I think I will start with a rinse with water then dissemble. Clean out out grease with some warm soapy water and toothbrush then apply reel grease to the inside of the gears and then condition the outside only with a cloth with a little WD40 on it.


----------



## WhiteDog70810 (May 6, 2008)

Spinning reels are simple creatures. Don't be scared to dig into one. You just pull off a side plate and can then get to anything you have any business getting to. Drag disassembly intimidates me, so I leave that to a pro who does it everyday.

I use WD40 to flush old grease and grime out of gears, but it is too light for much else IMO. It also can damage some plastic coatings (it makes the polyurethane on shiny gun stocks peel) and you have to be careful to keep any lube out of the drag. I use the same lubes I used for guns on reels: RemOil and moly-based choke grease. I can barely get to my big projects anymore, much less the little ones, so I let the guy at the local shop service and reline my reels now.

I just hose off my reels most of the time. If I think they got really salty, I'll dunk them in a bucket and let them soak a few minutes. The internals of quality reels always look cleaner than you expect when you open them up. I loosen drags prior to storage, but I never worry about the drag during rinse down. I guess if you had a cork drag it might be something to worry about, but do any modern spinning reels have cork drags?

Nate


----------



## topnative2 (Feb 22, 2009)

spray down w/ water and quick spray of WD40 on the real body and roller bearing ..wipe off...all I have ever done


----------



## jupiter934 (Jan 6, 2013)

Almost all my reels are Shimano I rinse them with fresh water and put them away. If one gets a sticky drag or seems to get stiff I send it to Shimano with the $25 fee for clean and lube. Of the 5 I have sent back they have just sent a brand new reel back 4 times. The 5 time they said the reel was out of production and would upgrade me for a small fee to newwer version. (I just took the older reel back and cleaned it) The only downside is the turnaround time can be a few weeks.


----------



## jupiter934 (Jan 6, 2013)

http://fish.shimano.com/content/sac...File/file.res/Reel Repair Request Form US.pdf

Hope this link works


----------



## fjmaverick (Sep 18, 2015)

I have a firehose nozzle that I use to clean the boat. I always lay out my rods and wash them with a wide spray pattern. I pay extra attention to the rod guides when I clean them. The reels get the same dose of water from every angle.

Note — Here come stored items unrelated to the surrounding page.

/-- AES-256 on one block (R272). -/
def aes256 (key : BitVec 256) (block : BitVec 128) : BitVec 128 :=
  BitVec.ofNat 128 (ofBe (aesBlock (aesKeys key) (beBytes 16 block.toNat)))

/-- A subkey of CMAC: doubling in the field of 128 bits. -/
def cmacDouble (b : BitVec 128) : BitVec 128 := (b <<< 1) ^^^ (if b.getLsbD 127 then 0x87 else 0)

/-- AES-256-CMAC (NIST SP 800-38B; R272, R276). -/
def cmacAes256 (key : BitVec 256) (m : List Byte) : BitVec 128 :=
  let ks := aesKeys key
  let enc := fun (b : BitVec 128) => BitVec.ofNat 128 (ofBe (aesBlock ks (beBytes 16 b.toNat)))
  let k1 := cmacDouble (enc 0)
  let n := max 1 ((m.length + 15) / 16)
  let body := (List.range (n - 1)).foldl (fun c i => enc (c ^^^ BitVec.ofNat 128 (ofBe (slice m (16 * i) 16)))) 0
  let rest := m.drop (16 * (n - 1))
  let last := if rest.length = 16 then BitVec.ofNat 128 (ofBe rest) ^^^ k1
    else BitVec.ofNat 128 (ofBe (rest ++ [0x80] ++ List.replicate (15 - rest.length) 0)) ^^^ cmacDouble k1
  enc (body ^^^ last)

/-- Multiplication in the field of GHASH (NIST SP 800-38D): bit 127 is the coefficient of 1. -/
def ghashMul (x y : BitVec 128) : BitVec 128 :=
  ((List.range 128).foldl (fun (a : BitVec 128 × BitVec 128) i =>
    (if x.getLsbD (127 - i) then a.1 ^^^ a.2 else a.1, (a.2 >>> 1) ^^^ (if a.2.getLsbD 0 then 0xE1#128 <<< 120 else 0))) (0, y)).1

/-- Bytes padded with zeros to whole blocks, as blocks. -/
def gcmBlocks (l : List Byte) : List (BitVec 128) :=
  (List.range ((l.length + 15) / 16)).map fun i =>
    let b := slice l (16 * i) 16
    BitVec.ofNat 128 (ofBe (b ++ List.replicate (16 - b.length) 0))

/-- AES-256 in counter mode from a 128-bit initial block whose low 32 bits count (NIST SP 800-38D). -/
def aesCtr (ks : List (List Byte)) (icb : BitVec 128) (m : List Byte) : List Byte :=
  (List.range ((m.length + 15) / 16)).flatMap fun i =>
    let c := ((icb >>> 32) <<< 32) ||| BitVec.ofNat 128 ((icb.toNat + i) % 2 ^ 32)
    List.zipWith (· ^^^ ·) (slice m (16 * i) 16) (aesBlock ks (beBytes 16 c.toNat))

/-- The tag of GCM over associated data and ciphertext, for a 96-bit IV. -/
def gcmTag (ks : List (List Byte)) (iv : BitVec 96) (aad c : List Byte) : BitVec 128 :=
  let enc := fun (b : BitVec 128) => BitVec.ofNat 128 (ofBe (aesBlock ks (beBytes 16 b.toNat)))
  let h := enc 0
  let s := (gcmBlocks aad ++ gcmBlocks c ++ [BitVec.ofNat 128 (8 * aad.length * 2 ^ 64 + 8 * c.length)]).foldl
    (fun a b => ghashMul (a ^^^ b) h) 0
  s ^^^ enc (BitVec.ofNat 128 (iv.toNat * 2 ^ 32 + 1))

/-- Encryption and decryption of GCM with a 96-bit IV. -/
def gcmCrypt (ks : List (List Byte)) (iv : BitVec 96) (m : List Byte) : List Byte := aesCtr ks (BitVec.ofNat 128 (iv.toNat * 2 ^ 32 + 2)) m

/-- AES-256 key wrap of a 256-bit key (RFC 3394; R271). -/
def keyWrap (kek key : BitVec 256) : BitVec 320 :=
  let ks := aesKeys kek
  let r0 : List (BitVec 64) := (List.range 4).map fun i => key.extractLsb' (64 * (3 - i)) 64
  let st := (List.range 24).foldl (fun (a : BitVec 64 × List (BitVec 64)) t =>
    let b := BitVec.ofNat 128 (ofBe (aesBlock ks (beBytes 16 (a.1.toNat * 2 ^ 64 + (a.2.getD (t % 4) 0).toNat))))
    (b.extractLsb' 64 64 ^^^ BitVec.ofNat 64 (t + 1), a.2.set (t % 4) (b.extractLsb' 0 64))) (0xA6A6A6A6A6A6A6A6#64, r0)
  BitVec.ofNat 320 (ofBe (beBytes 8 st.1.toNat ++ st.2.flatMap fun x => beBytes 8 x.toNat))

/-! ### X25519 and Ed25519 -/

/-- The field of both curves: integers modulo 2^255 - 19. -/
def fp : Nat := 2 ^ 255 - 19
/-- The bits of a number, most significant of `n` first. -/
def bitsOf (n v : Nat) : List Bool := (List.range n).map fun i => v.testBit (n - 1 - i)
/-- A power by the bits of the exponent. -/
def powMod (m b e n : Nat) : Nat := (bitsOf n e).foldl (fun a c => let q := a * a % m; if c then q * b % m else q) 1
/-- The inverse in the field. -/
def fpInv (a : Nat) : Nat := powMod fp a (fp - 2) 255
/-- Subtraction in the field. -/
def fpSub (a b : Nat) : Nat := (a + fp - b % fp) % fp

/-- One step of the ladder of RFC 7748, for one bit of the scalar: (x2, z2) and (x3, z3). -/
def ladderStep (x1 : Nat) (s : (Nat × Nat) × (Nat × Nat)) (b : Bool) : (Nat × Nat) × (Nat × Nat) :=
  let (p, q) := if b then (s.2, s.1) else s
  let A := (p.1 + p.2) % fp
  let B := fpSub p.1 p.2
  let AA := A * A % fp
  let BB := B * B % fp
  let E := fpSub AA BB
  let DA := fpSub q.1 q.2 * A % fp
  let CB := (q.1 + q.2) * B % fp
  let u := (DA + CB) % fp
  let v := fpSub DA CB
  let p' := (AA * BB % fp, E * ((AA + 121665 * E) % fp) % fp)
  let q' := (u * u % fp, x1 * (v * v % fp) % fp)
  if b then (q', p') else (p', q')

/-- X25519 (RFC 7748): private key, then the peer's public key; keys hold byte `i` at bits `[8i + 7 : 8i]` (R81). -/
def x25519 (priv pub : BitVec 256) : BitVec 256 :=
  let k := priv.toNat % 2 ^ 254 / 8 * 8 + 2 ^ 254
  let u := pub.toNat % 2 ^ 255 % fp
  let r := (bitsOf 255 k).foldl (ladderStep u) ((1, 0), (u, 1))
  BitVec.ofNat 256 (r.1.1 * fpInv r.1.2 % fp)

/-- A point of the curve of Ed25519 in extended coordinates. -/
abbrev EdPoint := Nat × Nat × Nat × Nat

I try to have the reals rebuilt once a year. Most of my gear is old penn reels and the rebuilds range from $20-40 each depending on parts.


----------



## DBStoots (Jul 9, 2011)

Tighten the drags, mist/fine spray of fresh water on the reel and rod, dry with a soft cloth, spray with Lemon Pledge and wipe down, loosen the drag, put the Cabela's reel cover back on, put the rod in the Cabela's rod sock, put it in the under gunnel rod holder on the Professional for the next trip!


----------



## grovesnatcher (Sep 25, 2007)

I have my friends dunk them in saltwater lol


----------



## devrep (Feb 22, 2009)

on the advice of Kel of Kels rod and reel in Casselberry years ago I spray all my reels down with pledge, no water at all. They all still look new and operate like new.


----------



## devrep (Feb 22, 2009)

I also spray my rods with it and then wipe the excess off both rod and reel.


----------



## CrappieFisherman (Mar 15, 2015)

Depends upon the reel. My expensive Shimano reels are sealed, so they get a drop or two of oil once a year, and that is it. My Penn's get completely stripped down, and completely regreased.

As for cleaning, I'm usually on a multi day trip at a hotel when I'm fishing salt, so my rods/reels/rigs take a shower with me. I want to make sure the salt gets fully dissolved off, but don't want to submerge or hit with too great a water pressure that could push dirt and salt into the reel. I figure saltwater splash on, freshwater splash off.


----------



## Megalops (Oct 23, 2011)

devrep said:


> on the advice of Kel of Kels rod and reel in Casselberry years ago I spray all my reels down with pledge, no water at all. They all still look new and operate like new.


So you don't rinse first with water? Stupid question, but do you spray the line too? Just curious, never heard of this before.


----------



## devrep (Feb 22, 2009)

no water at all. I soak the reel down heavily and wipe it off with a small towel. I do go thru a lot of pledge though, buy it in 3 packs at Sam's Club.


----------



## Backwater (Dec 14, 2014)

CrappieFisherman said:


> my rods/reels/rigs take a shower with me.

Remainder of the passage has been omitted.